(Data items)
-- ==== Sys2Proof/Machine/MxData.lean ====
section
/-! DEFINITION. The arithmetic of the matrix engine: block sums, stitch counts, drains, merges, images and conversions
(03 R76 to R82; 07 R182 to R196), as functions of tiles, banks and slot contents. -/

namespace Sys2Proof.Machine

open Fp

/-! ### Format words (07 R170, Table 7.2) -/

/-- A checked format word: its KIND and fields. -/
structure FmtWord where
  af : Nat := 0
  bf : Nat := 0
  rm : Nat := 0
  nb : Nat := 1
  rga : Nat := 0
  rgb : Nat := 0
  rgsa : Nat := 0
  rgsb : Nat := 0
  anchor : Int := 0
  wsrc : Nat := 0
  ring : Nat := 0
  deriving DecidableEq, Repr

/-- Allowed operand pairings (03 R76): any two of VB8, E4M3, E5M2; BF16 with BF16; binary32 with binary32. -/
def pairOk (af bf : Nat) : Bool := (af ≤ 2 && bf ≤ 2) || (af = 3 && bf = 3) || (af = 4 && bf = 4)

/-- Read of a format word for a command of the given KIND: the word, or the DETAIL code of its fault. -/
def readFmt (kind : Nat) (w : Nat) : Except Nat FmtWord :=
  if w % 16 ≠ kind then .error 1
  else
    let anchor := signedOf 9 (bitsN w 4 9)
    if kind = 1 then
      let r : FmtWord := { af := bitsN w 4 3, bf := bitsN w 7 3, rm := bitsN w 10 3, nb := bitsN w 13 8, rga := bitsN w 21 4,
                           rgb := bitsN w 25 4, rgsa := bitsN w 29 4, rgsb := bitsN w 33 4 }
      if w / 2 ^ 37 = 0 ∧ r.af ≤ 4 ∧ r.bf ≤ 4 ∧ pairOk r.af r.bf ∧ r.rm ≤ 4 ∧ 1 ≤ r.nb ∧
          (r.af = 0 ∨ r.rgsa = 0) ∧ (r.bf = 0 ∨ r.rgsb = 0) then .ok r else .error 2
    else if kind = 2 then
      let r : FmtWord := { nb := bitsN w 4 6, rga := bitsN w 10 4, rgb := bitsN w 14 4, rgsa := bitsN w 18 4, rgsb := bitsN w 22 4 }
      if w / 2 ^ 26 = 0 ∧ 1 ≤ r.nb then .ok r else .error 2
    else if kind = 3 then
      if w / 2 ^ 13 = 0 then .ok { anchor := anchor } else .error 2
    else if kind = 4 then
      let r : FmtWord := { anchor := anchor, rm := bitsN w 13 3, wsrc := bitsN w 16 4 }
      if w / 2 ^ 20 = 0 ∧ r.rm ≤ 4 ∧ r.wsrc ≤ 11 then .ok r else .error 2
    else
      if w / 2 ^ 8 = 0 then .ok { ring := bitsN w 4 4 } else .error 2

/-- Element bytes of an operand format (07 R182). -/
def opBytes (c : Nat) : Nat := if c ≤ 2 then 1 else if c = 3 then 2 else 4

/-! ### Dense blocks (03 R76, R77) -/

/-- Value of one operand element; `ex` its block's exponents for VB8. -/
def opVal (c : Nat) (ex : Nat × Nat) (x : Nat) : FVal :=
  if c = 0 then
    let e := if x / 128 = 1 then ex.2 else ex.1
    let s : Bool := x / 64 % 2 = 1
    if e = 0xFF then .nan false
    else if e = 0 ∨ x % 64 = 0 then .zero s
    else .fin s (x % 64) ((e : Int) - 132)
  else if c = 1 then decodeF e4m3 x
  else if c = 2 then decodeF e5m2 x
  else if c = 3 then decodeF bf16 x
  else decodeF f32 x

/-- Rows of an A block: element (i, kk) at (32 i + kk) x eb; scales by row (07 Table 7.6). -/
def aRows (c : Nat) (blk scale : List Byte) : List (List FVal) :=
  let n := leVal blk
  let s := leVal scale
  let eb := opBytes c
  (List.range 128).map fun i =>
    (List.range 32).map fun kk => opVal c (bitsN s (16 * i) 8, bitsN s (16 * i + 8) 8) (bitsN n (8 * eb * (32 * i + kk)) (8 * eb))

/-- Columns of a B block: element (kk, j) at (128 kk + j) x eb; scales by column. -/
def bCols (c : Nat) (blk scale : List Byte) : List (List FVal) :=
  let n := leVal blk
  let s := leVal scale
  let eb := opBytes c
  (List.range 128).map fun j =>
    (List.range 32).map fun kk => opVal c (bitsN s (16 * j) 8, bitsN s (16 * j + 8) 8) (bitsN n (8 * eb * (128 * kk + j)) (8 * eb))

/-- The sum of a block's products in one cell: NaN, infinite, or an exact dyadic. -/
inductive SumV where
  | nan
  | inf (neg : Bool)
  | fin (n : Int) (e : Int)
  deriving DecidableEq, Repr

/-- The special-value state of a running sum: a NaN seen, +infinity seen, -infinity seen; and the exact finite part. -/
structure SumAcc where
  nan : Bool := false
  pos : Bool := false
  ninf : Bool := false
  n : Int := 0
  e : Int := 0
  deriving DecidableEq, Repr

def SumAcc.step (s : SumAcc) (a b : FVal) : SumAcc :=
  match a, b with
  | .nan _, _ => { s with nan := true }
  | _, .nan _ => { s with nan := true }
  | _, _ =>
    match mulV a b with
    | none => { s with nan := true }
    | some (.inf t) => if t then { s with ninf := true } else { s with pos := true }
    | some (.fin t m e) => let r := addDy s.n s.e (sgn t m) e; { s with n := r.1, e := r.2 }
    | some _ => s

/-- The sum decided from the finite part with a correction or an upset added (03 R77, 07 R194). -/
def SumAcc.done (s : SumAcc) (adj : Int × Int) : SumV :=
  if s.nan || (s.pos && s.ninf) then .nan
  else if s.pos then .inf false
  else if s.ninf then .inf true
  else let r := addDy s.n s.e adj.1 adj.2; .fin r.1 r.2

def blockSum (a b : List FVal) (adj : Int × Int) : SumV :=
  ((a.zip b).foldl (fun s p => s.step p.1 p.2) ({} : SumAcc)).done adj

/-- The new accumulator element (03 R76). -/
def accAdd (mode : Nat) (s : SumV) (c : Nat) : Nat :=
  match s, decodeF f32 c with
  | .nan, _ => 0x7FC00000
  | _, .nan _ => 0x7FC00000
  | .inf t, .inf u => if t = u then infP f32 t else 0x7FC00000
  | .inf t, _ => infP f32 t
  | .fin _ _, .inf _ => c
  | .fin n e, .zero _ => if n = 0 then c else (roundI f32 mode n e (mode = 3)).1
  | .fin n e, .fin t m e' =>
    if n = 0 then c
    else
      let r := addDy n e (sgn t m) e'
      (roundI f32 mode r.1 r.2 (mode = 3)).1

/-- Element j of an accumulator row. -/
def rowElem (r : Row) (j : Nat) : Nat := bitsN r.toNat (32 * j) 32
def rowOf (xs : List Nat) : Row := BitVec.ofNat 4096 (packNat 32 xs)

/-- One dense block added into 128 rows of a tile; `adj` holds the net error of a cell at 128 i + j. -/
def mmaAdd (fw : FmtWord) (rows : List Row) (a b : List (List FVal)) (adj : SMap (Int × Int)) : List Row :=
  (rows.zip (a.zip (List.range 128))).map fun p =>
    let i := p.2.2
    rowOf ((b.zip (List.range 128)).map fun q =>
      accAdd fw.rm (blockSum p.2.1 q.1 (SMap.get (0, 0) adj (128 * i + q.2))) (rowElem p.1 q.2))

/-! ### Checksums (07 R194, R195) -/

/-- The outcome of one checked set. -/
inductive CkOut where
  | proceed
  | correct (i j : Nat)
  | path
  | escalate
  deriving DecidableEq, Repr

/-- Table 7.8 for the nonzero row mismatches (by column j) and column mismatches (by row i), as (index, value) lists. -/
def ckOutcome {α : Type} [DecidableEq α] (mode : CkMode) (dR dC : List (Nat × α)) : CkOut :=
  match mode with
  | .off => .proceed
  | .detect => if dR.isEmpty && dC.isEmpty then .proceed else .escalate
  | .on =>
    match dR, dC with
    | [], [] => .proceed
    | [(j, x)], [(i, y)] => if x = y then .correct i j else .escalate
    | [_], [] => .path
    | [], [_] => .path
    | _, _ => .escalate

/-- Sum of dyadics in lowest terms, so that equal numbers are equal data. -/
def normDy (n : Int) (e : Int) : Int × Int :=
  if n = 0 then (0, 0)
  else
    let z := (findNat (fun k => n.natAbs / 2 ^ k % 2 = 1) (Nat.log2 n.natAbs + 1) 0).getD 0
    (n / 2 ^ z, e + z)

/-- The mismatches that a set of upsets of one block leaves: dR[j] is minus the errors of column j's cells plus the error of
checksum column j, and so for rows (07 R194; every other term of a d cancels exactly). -/
def upsetD (us : List Upset) (key : UpsetAt → Option (Nat × Bool)) : List (Nat × (Int × Int)) :=
  let idx := (us.filterMap fun u => (key u.site).map (·.1)).eraseDups
  (idx.map fun k =>
    let r := us.foldl (fun (acc : Int × Int) u =>
      match key u.site with
      | some (k', inCell) => if k' = k then addDy acc.1 acc.2 (if inCell then -u.n else u.n) u.e else acc
      | none => acc) (0, 0)
    (k, normDy r.1 r.2)).filter fun p => p.2.1 ≠ 0

def upsetCol : UpsetAt → Option (Nat × Bool)
  | .cell _ j => some (j, true)
  | .row j => some (j, false)
  | .col _ => none
def upsetRow : UpsetAt → Option (Nat × Bool)
  | .cell i _ => some (i, true)
  | .col i => some (i, false)
  | .row _ => none

/-- Net errors of the cells of a block: the upsets, and the correction of Table 7.8. -/
def upsetAdj (us : List Upset) (out : CkOut) (dR : List (Nat × (Int × Int))) : SMap (Int × Int) :=
  let base := us.foldl (fun (m : SMap (Int × Int)) u =>
    match u.site with
    | .cell i j =>
      let o := SMap.get (0, 0) m (128 * i + j)
      SMap.put (0, 0) m (128 * i + j) (let r := addDy o.1 o.2 u.n u.e; normDy r.1 r.2)
    | _ => m) []
  match out, dR with
  | .correct i j, [(_, x)] =>
    let o := SMap.get (0, 0) base (128 * i + j)
    SMap.put (0, 0) base (128 * i + j) (let r := addDy o.1 o.2 x.1 x.2; normDy r.1 r.2)
  | _, _ => base

/-! ### Stitch banks (02 R49, R50; 03 R79 to R81; 07 R184 to R191) -/

/-- Counter x of a cell, signed. -/
def cellCtr (c : BitVec 288) (x : Nat) : Int := signedOf 12 (bitsN c.toNat (12 * x) 12)
/-- A cell from its 24 counters. -/
def cellOf (xs : List Int) : BitVec 288 := BitVec.ofNat 288 (packNat 12 (xs.map (wrapN 12)))
def Bank.cell (b : Bank) (i j : Nat) : BitVec 288 := SMap.get 0 b.cnt (128 * i + j)

/-- Class of a magnitude product (02 R49). -/
def classOf (p : Nat) : Nat := if p = 1 then 0 else if p = 2 then 1 else if p = 3 then 2 else if p = 4 then 3 else if p = 6 then 4 else 5
def classVal (c : Nat) : Nat := if c = 0 then 1 else if c = 1 then 2 else if c = 2 then 3 else if c = 3 then 4 else if c = 4 then 6 else 9

/-- The counter and the sign that a pair of VB4 nibbles counts, if it counts (03 R79). -/
def stitchPair (a b : Nat) : Option (Nat × Int) :=
  let p := a % 4 * (b % 4)
  if p = 0 then none
  else some (4 * classOf p + 2 * (a / 8) + b / 8, if (a / 4 + b / 4) % 2 = 0 then 1 else -1)

/-- Counts that 32 pairs add to the 24 counters of one cell. -/
def stitchDelta (a b : List Nat) : List Int :=
  let ps := (a.zip b).filterMap fun p => stitchPair p.1 p.2
  (List.range 24).map fun x => ps.foldl (fun s p => if p.1 = x then s + p.2 else s) 0

/-- VB4 rows of an A block and columns of a B block (07 Table 7.6, nibble order of 03 R74). -/
def nibRows (blk : List Byte) : List (List Nat) :=
  let n := leVal blk
  (List.range 128).map fun i => (List.range 32).map fun kk => bitsN n (4 * (32 * i + kk)) 4
def nibCols (blk : List Byte) : List (List Nat) :=
  let n := leVal blk
  (List.range 128).map fun j => (List.range 32).map fun kk => bitsN n (4 * (128 * kk + j)) 4

/-- Table of counters moved by a list of (key, amount). -/
def addCtrs (m : SMap (BitVec 20)) (xs : List (Nat × Int)) : SMap (BitVec 20) :=
  xs.foldl (fun m p => if p.2 = 0 then m else SMap.put 0 m p.1 (SMap.get 0 m p.1 + BitVec.ofInt 20 p.2)) m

Exercise description
Output exactly the leading lines of the data, up to and including the line marked by "Table 7.2) -/".

Problem solution
-- ==== Sys2Proof/Machine/MxData.lean ====
section
/-! DEFINITION. The arithmetic of the matrix engine: block sums, stitch counts, drains, merges, images and conversions
(03 R76 to R82; 07 R182 to R196), as functions of tiles, banks and slot contents. -/

namespace Sys2Proof.Machine

open Fp

/-! ### Format words (07 R170, Table 7.2) -/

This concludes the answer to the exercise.